In graph theory. the lowest common ancestor (LCA) of two distinct nodes v and w in a rooted tree is the lowest (i.e. deepest) node that has both v and w as descendants, where we define each node to be a descendant of itself (so if v has a direct connection from w, w is the lowest common ancestor).

For example, on the above tree (depicted from case 1) LCA( 3,5) = 1, LCA( 7,10 ) = 5, LCA( 6,5 ) = 5 etc.

In this problem, given a Forest, i.e. a disjoint union of rooted trees, you have to find out for each node u how many distinct pair of nodes (v,w) exist such that LCA(v,w) would be u. You should assume that both (v,w) and (w,v) are same pair.

Input

First line of input file contains number of test cases, T ≤ 100 and T cases follow. Each case starts with an integer N (1≤ N≤ 10000), number of nodes in the forest. Next line contains N integers, p₁, p_2, … p_N   ( 0≤ p_i≤ N ), where p_i  is the parent of i^th ( 1≤ i≤ N )  node in a rooted tree of the forest , If  p_i  = 0 then node i  is a root in rooted tree.

Output

For each case, print the forest number starting from 1 and number of LCA pair for each node (ordered by node number) separated by space.

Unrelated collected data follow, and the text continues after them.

/-- The replies of one request in record order. -/
def repliesOf (rs : List (Nat × Nat × OpReply)) (n len : Nat) : List OpReply :=
  (List.range len).filterMap (fun k => (rs.find? (fun r => r.1 == n && r.2.1 == k)).map (fun r => r.2.2))

/-- Send a request's REPLY and keep it in the cache. -/
def sendReplies (d : Dev) (q : SyReq) (ps : List OpReply) : Dev :=
  let d1 := ps.foldl (fun x p => sendReply x q.from_ p) d
  setSy d1 { d1.sy with cache := d1.sy.cache.map (fun e =>
    if e.node = q.from_.node ∧ e.seq = q.from_.seq then { e with reply := ps } else e) }

/-- Send the replies of all requests, from request number `n` on. -/
def sendAll (rs : List (Nat × Nat × OpReply)) : Nat → List SyReq → Dev → Dev
  | _, [], d => d
  | n, q :: qs, d => sendAll rs (n + 1) qs (sendReplies d q (repliesOf rs n q.recs.length))

/-- R544: a repeat is answered from the cache, or with FRAME when it differs. -/
def answerRepeat (d : Dev) (q : SyReq) : Dev :=
  match cacheOf d q.from_ with
  | none => d
  | some e =>
    let d1 := bump d 0x1111 0 1
    if e.content = q.content then e.reply.foldl (fun x p => sendReply x q.from_ p) d1 else answerAll d1 q 9

/-- R553: some RS write of the tick found the staging set full. -/
def stageFull (d : Dev) (rs : List (Nat × Nat × OpReply)) : Bool :=
  rs.any (fun r => r.2.2.status == 6 && servedNow d r.2.2.idx r.2.2.sub 1 && accessOf r.2.2.idx r.2.2.sub == some .rs)

/-- R539: the queued frames are taken and served. -/
def serveTick (d : Dev) (i : OpInfo) : Dev :=
  let d0 := { d with rl := { d.rl with mclive := (d.rl.mclive + 1) % 65536 } }
  let t := d0.hp.queue.foldl takeFrame { dev := { d0 with hp := { d0.hp with queue := [] } }, reqs := [], repeats := [] }
  let x := tickRun i (keepKeys (tickOps t.dev i t.reqs)) t.dev
  let d1 := sendAll x.1 0 t.reqs x.2
  let d2 := t.repeats.foldl answerRepeat (if stageFull d x.1 then raise d1 0x4209 0 0 else d1)
  pumpRows d2

/-- R539: a tick of the management clock: time advances by 1 µs and the queued frames are served. In a tripped device the
host port has no power (R692), and time alone advances. DESIGN CHOICE, log 51. -/
def syseridTick (d : Dev) (i : OpInfo) : Dev := if d.pw.tripped then clockTick d else serveTick (clockTick d) i

end Sys2Proof.Machine
end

See the sample output for exact formatting.

Sample Input

Output for Sample Input

4

10

0 1 2 1 1 5 6 6 8 5

3

2 0 0

4

0 1 2 1

4

0 1 0 3

Forest#1: 29 1 0 0 9 5 0 1 0 0

Forest#2: 0 1 0

Forest#3: 5 1 0 0

Forest#4: 1 0 1 0

Problem Setter: Prasanjit Barua

Alternate Solution: Kayser Abdullah

Output Explanation

In case 2, in the given forest among the two trees rooted at 2 and 3, there is no pair for which LCA is 1 or 3. For pair (1, 2) LCA is 2. So, total pair for 2  is 1.

In case 3, for pair (1,2), (1,3), (1,4), (2,4), (3,4) LCA is 1. For only pair (2,3) LCA is 2. There is no pair for which LCA is 3 or 4.